(WORK REQUIRED):
Keep only the lines from the start of the data through the line containing "nil => simp [Store.erase]", and output them exactly.
***** THE RECORDS *****
-- ==== Sys2Proof/Laws/Memory.lean ====
section
/-! SUPPORT. The laws of memory: a read after a write, and the canonical form every write keeps (10_state R61, R62;
20_memory R81, R82). -/

namespace Sys2Proof.Machine

/-! ## One location -/

theorem Store.get_erase {w : Nat} (m : Store w) (k j : Nat) :
    (m.erase k).get j = if j = k then Store.unlisted w else m.get j := by
  induction m with
  | nil => simp [Store.erase, Store.get]
  | cons p r ih =>
    obtain ⟨a, x⟩ := p
    simp only [Store.erase, Store.get]
    by_cases ha : a = k
    · rw [if_pos ha, ih]
      by_cases hj : j = k
      · simp [hj]
      · rw [if_neg hj, if_neg hj, if_neg (by omega)]
    · rw [if_neg ha]
      simp only [Store.get, ih]
      by_cases hj : j = k
      · simp [hj, ha]
      · simp [hj]

theorem Store.get_insert {w : Nat} (m : Store w) (k j : Nat) (v : BitVec w) (h : ∀ p ∈ m, p.1 ≠ k) :
    (m.insert k v).get j = if j = k then v else m.get j := by
  induction m with
  | nil => simp [Store.insert, Store.get, eq_comm]
  | cons p r ih =>
    obtain ⟨a, x⟩ := p
    have ha : a ≠ k := h (a, x) (by simp)
    have hr := ih fun p hp => h p (by simp [hp])
    simp only [Store.insert]
    split
    · simp only [Store.get, eq_comm (a := k)]
    · simp only [Store.get, hr]
      split <;> simp_all

theorem Store.erase_ne {w : Nat} (m : Store w) (k : Nat) : ∀ p ∈ m.erase k, p.1 ≠ k := by
  induction m with
  | nil => simp [Store.erase]
  | cons p r ih =>
    obtain ⟨a, x⟩ := p
    simp only [Store.erase]
    split
    · exact ih
    · rename_i hne
      intro p hp
      rcases List.mem_cons.mp hp with rfl | hp
      · exact hne
      · exact ih p hp

/-- A read after a write: the written value there, the old value everywhere else. -/
theorem Store.get_set {w : Nat} (m : Store w) (k j : Nat) (v : BitVec w) :
    (m.set k v).get j = if j = k then v else m.get j := by
  unfold Store.set
  split
  · rename_i hv
    rw [Store.get_erase, hv]
  · rw [Store.get_insert _ _ _ _ (Store.erase_ne m k), Store.get_erase]
    split <;> rfl

@[simp] theorem Store.get_set_same {w : Nat} (m : Store w) (k : Nat) (v : BitVec w) : (m.set k v).get k = v := by
  simp [Store.get_set]

theorem Store.get_set_other {w : Nat} (m : Store w) {k j : Nat} (h : j ≠ k) (v : BitVec w) :
    (m.set k v).get j = m.get j := by
  simp [Store.get_set, h]

/-! ## The canonical form -/

/-- Every address of the memory is above `k`. -/
def Store.above {w : Nat} (k : Nat) (m : Store w) : Prop := ∀ p ∈ m, k < p.1

theorem Store.wf_cons {w : Nat} (a : Nat) (x : BitVec w) (r : Store w) :
    Store.wf ((a, x) :: r) = true ↔ x ≠ Store.unlisted w ∧ Store.above a r ∧ r.wf = true := by
  induction r generalizing a x with
  | nil => simp [Store.wf, Store.above]
  | cons p r ih =>
    obtain ⟨b, y⟩ := p
    simp only [Store.wf, Bool.and_eq_true, decide_eq_true_eq, bne_iff_ne, Store.above]
    constructor
    · rintro ⟨⟨hab, hx⟩, hr⟩
      refine ⟨hx, ?_, hr⟩
      intro p hp
      rcases List.mem_cons.mp hp with rfl | hp
      · exact hab
      · exact Nat.lt_trans hab (((ih b y).mp hr).2.1 p hp)
    · rintro ⟨hx, hab, hr⟩
      exact ⟨⟨hab (b, y) (by simp), hx⟩, hr⟩

theorem Store.above_erase {w : Nat} {a : Nat} {m : Store w} (h : m.above a) (k : Nat) : (m.erase k).above a := by
  induction m with
  | nil => simpa [Store.erase] using h
  | cons p r ih =>
    obtain ⟨b, y⟩ := p
    have hr : Store.above a r := fun p hp => h p (by simp [hp])
    simp only [Store.erase]
    split
    · exact ih hr
    · intro p hp
      rcases List.mem_cons.mp hp with rfl | hp
      · exact h (b, y) (by simp)
      · exact ih hr p hp

theorem Store.above_insert {w : Nat} {a k : Nat} {m : Store w} (h : m.above a) (hk : a < k) (v : BitVec w) :
    (m.insert k v).above a := by
  induction m with
  | nil => simp [Store.insert, Store.above, hk]
  | cons p r ih =>
    obtain ⟨b, y⟩ := p
    have hr : Store.above a r := fun p hp => h p (by simp [hp])
    simp only [Store.insert]
    split
    · intro p hp
      rcases List.mem_cons.mp hp with rfl | hp
      · exact hk
      · exact h p hp
    · intro p hp
      rcases List.mem_cons.mp hp with rfl | hp
      · exact h (b, y) (by simp)
      · exact ih hr p hp

theorem Store.wf_erase {w : Nat} {m : Store w} (h : m.wf = true) (k : Nat) : (m.erase k).wf = true := by
  induction m with
  | nil => rfl
  | cons p r ih =>
    obtain ⟨a, x⟩ := p
    obtain ⟨hx, ha, hr⟩ := (Store.wf_cons a x r).mp h
    simp only [Store.erase]
    split
    · exact ih hr
    · exact (Store.wf_cons _ _ _).mpr ⟨hx, Store.above_erase ha k, ih hr⟩

theorem Store.wf_insert {w : Nat} {m : Store w} (h : m.wf = true) {k : Nat} (hk : ∀ p ∈ m, p.1 ≠ k) {v : BitVec w}
    (hv : v ≠ Store.unlisted w) : (m.insert k v).wf = true := by
  induction m with
  | nil => simp [Store.insert, Store.wf, hv]
  | cons p r ih =>
    obtain ⟨a, x⟩ := p
    obtain ⟨hx, ha, hr⟩ := (Store.wf_cons a x r).mp h
    have hne : a ≠ k := hk (a, x) (by simp)
    simp only [Store.insert]
    split
    · rename_i hlt
      refine (Store.wf_cons _ _ _).mpr ⟨hv, ?_, h⟩
      intro p hp
      rcases List.mem_cons.mp hp with rfl | hp
      · exact hlt
      · exact Nat.lt_trans hlt (ha p hp)
    · refine (Store.wf_cons _ _ _).mpr ⟨hx, Store.above_insert ha (by omega) v, ih hr fun p hp => hk p (by simp [hp])⟩

/-- Every write of one location keeps the canonical form. -/
theorem Store.wf_set {w : Nat} {m : Store w} (h : m.wf = true) (k : Nat) (v : BitVec w) : (m.set k v).wf = true := by
  unfold Store.set
  split
  · exact Store.wf_erase h k
  · exact Store.wf_insert (Store.wf_erase h k) (Store.erase_ne m k) ‹_›

/-! ## Bytes of guest memory -/

/-- A multi-byte write keeps the canonical form. -/
theorem wf_memWriteNat {m : Store 8} (h : m.wf = true) (a : Word) (n v : Nat) : (memWriteNat m a n v).wf = true := by
  induction n generalizing m a v with
  | zero => exact h
  | succ n ih => exact ih (Store.wf_set h _ _) _ _

theorem wf_memWrite {m : Store 8} (h : m.wf = true) (a : Word) (n : Nat) (v : Word) : (memWrite m a n v).wf = true :=
  wf_memWriteNat h a n v.toNat

theorem memByte_set (m : Store 8) (a b : Word) (v : Byte) :
    memByte (m.set a.toNat v) b = if b = a then v else memByte m b := by
  simp only [memByte, Store.get_set, BitVec.toNat_inj]

/-- Byte `k` of a write of `n` bytes (20_memory R82). -/
theorem memByte_memWriteNat (m : Store 8) (a b : Word) (n v : Nat) (hn : n ≤ 2 ^ 32) :
    memByte (memWriteNat m a n v) b =
      if (b - a).toNat < n then BitVec.ofNat 8 (v / 256 ^ (b - a).toNat) else memByte m b := by
  induction n generalizing m a v with
  | zero => simp [memWriteNat]
  | succ n ih =>
    rw [memWriteNat, ih _ _ _ (by omega), memByte_set]
    by_cases hba : b = a
    · subst hba
      have h0 : ¬ (b - (b + 1)).toNat < n := by
        have : (b - (b + 1)).toNat = 2 ^ 32 - 1 := by bv_omega
        omega
      rw [if_neg h0, if_pos rfl, BitVec.sub_self, if_pos (by simp)]
      simp
    · have hd : (b - a).toNat = (b - (a + 1)).toNat + 1 := by bv_omega
      rw [hd, if_neg hba]
      by_cases h1 : (b - (a + 1)).toNat < n
      · rw [if_pos h1, if_pos (by omega), Nat.div_div_eq_div_mul, Nat.pow_succ, Nat.mul_comm 256]
      · rw [if_neg h1, if_neg (by omega)]

/-- Bytes outside a write keep their value. -/
theorem memByte_memWrite_other (m : Store 8) (a b : Word) (n : Nat) (v : Word) (hn : n ≤ 2 ^ 32)
    (h : n ≤ (b - a).toNat) : memByte (memWrite m a n v) b = memByte m b := by
  rw [memWrite, memByte_memWriteNat _ _ _ _ _ hn, if_neg (by omega)]

/-- A read depends on its bytes only. -/
theorem memReadNat_congr (m m' : Store 8) (a : Word) (n : Nat)
    (h : ∀ k, k < n → memByte m (a + BitVec.ofNat 32 k) = memByte m' (a + BitVec.ofNat 32 k)) :
    memReadNat m a n = memReadNat m' a n := by
  induction n generalizing a with
  | zero => rfl
  | succ n ih =>
    have h0 := h 0 (by omega)
    have h0' : memByte m a = memByte m' a := by simpa using h0
    rw [memReadNat, memReadNat, h0', ih]
    intro k hk
    have := h (k + 1) (by omega)
    have e : a + BitVec.ofNat 32 (k + 1) = a + 1 + BitVec.ofNat 32 k := by
      rw [BitVec.add_assoc]
      congr 1
      rw [show (1 : BitVec 32) = BitVec.ofNat 32 1 from rfl, ← BitVec.ofNat_add, Nat.add_comm]
    rwa [e] at this

/-- A read of `n` bytes just written gives the low `8n` bits (20_memory R82). -/
theorem memReadNat_memWriteNat (m : Store 8) (a : Word) (n v : Nat) (hn : n ≤ 2 ^ 32) :
    memReadNat (memWriteNat m a n v) a n = v % 256 ^ n := by
  induction n generalizing m a v with
  | zero => simp [memReadNat, Nat.mod_one]
  | succ n ih =>
    have hb : memByte (memWriteNat m a (n + 1) v) a = BitVec.ofNat 8 v := by
      rw [memByte_memWriteNat _ _ _ _ _ hn]
      simp
    rw [memReadNat, hb]
    have : memReadNat (memWriteNat m a (n + 1) v) (a + 1) n = (v / 256) % 256 ^ n := by
      rw [memWriteNat]
      exact ih _ _ _ (by omega)
    rw [this, Nat.pow_succ]
    simp only [BitVec.toNat_ofNat]
    rw [Nat.mul_comm (256 ^ n) 256, Nat.mod_mul]

/-- A word just written reads back (20_memory R82). -/
@[simp] theorem memRead_memWrite_same (m : Store 8) (a v : Word) : memRead (memWrite m a 4 v) a 4 = v := by
  rw [memRead, memWrite, memReadNat_memWriteNat _ _ _ _ (by omega), Nat.mod_eq_of_lt (by have := v.isLt; omega)]
  simp

/-- A word read away from a written word is as before. -/
theorem memRead_memWrite_other (m : Store 8) (a b v : Word) (h1 : 4 ≤ (b - a).toNat) (h2 : 4 ≤ (a - b).toNat) :
    memRead (memWrite m a 4 v) b 4 = memRead m b 4 := by
  rw [memRead, memRead, memReadNat_congr]
  intro k hk
  apply memByte_memWrite_other _ _ _ _ _ (by omega)
  have : k = 0 ∨ k = 1 ∨ k = 2 ∨ k = 3 := by omega
  rcases this with rfl | rfl | rfl | rfl <;> bv_omega

end Sys2Proof.Machine
end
*****
(ANSWER TO THE PROBLEM):
-- ==== Sys2Proof/Laws/Memory.lean ====
section
/-! SUPPORT. The laws of memory: a read after a write, and the canonical form every write keeps (10_state R61, R62;
20_memory R81, R82). -/

namespace Sys2Proof.Machine

/-! ## One location -/

theorem Store.get_erase {w : Nat} (m : Store w) (k j : Nat) :
    (m.erase k).get j = if j = k then Store.unlisted w else m.get j := by
  induction m with
  | nil => simp [Store.erase, Store.get]
  | cons p r ih =>
    obtain ⟨a, x⟩ := p
    simp only [Store.erase, Store.get]
    by_cases ha : a = k
    · rw [if_pos ha, ih]
      by_cases hj : j = k
      · simp [hj]
      · rw [if_neg hj, if_neg hj, if_neg (by omega)]
    · rw [if_neg ha]
      simp only [Store.get, ih]
      by_cases hj : j = k
      · simp [hj, ha]
      · simp [hj]

theorem Store.get_insert {w : Nat} (m : Store w) (k j : Nat) (v : BitVec w) (h : ∀ p ∈ m, p.1 ≠ k) :
    (m.insert k v).get j = if j = k then v else m.get j := by
  induction m with
  | nil => simp [Store.insert, Store.get, eq_comm]
  | cons p r ih =>
    obtain ⟨a, x⟩ := p
    have ha : a ≠ k := h (a, x) (by simp)
    have hr := ih fun p hp => h p (by simp [hp])
    simp only [Store.insert]
    split
    · simp only [Store.get, eq_comm (a := k)]
    · simp only [Store.get, hr]
      split <;> simp_all

theorem Store.erase_ne {w : Nat} (m : Store w) (k : Nat) : ∀ p ∈ m.erase k, p.1 ≠ k := by
  induction m with
  | nil => simp [Store.erase]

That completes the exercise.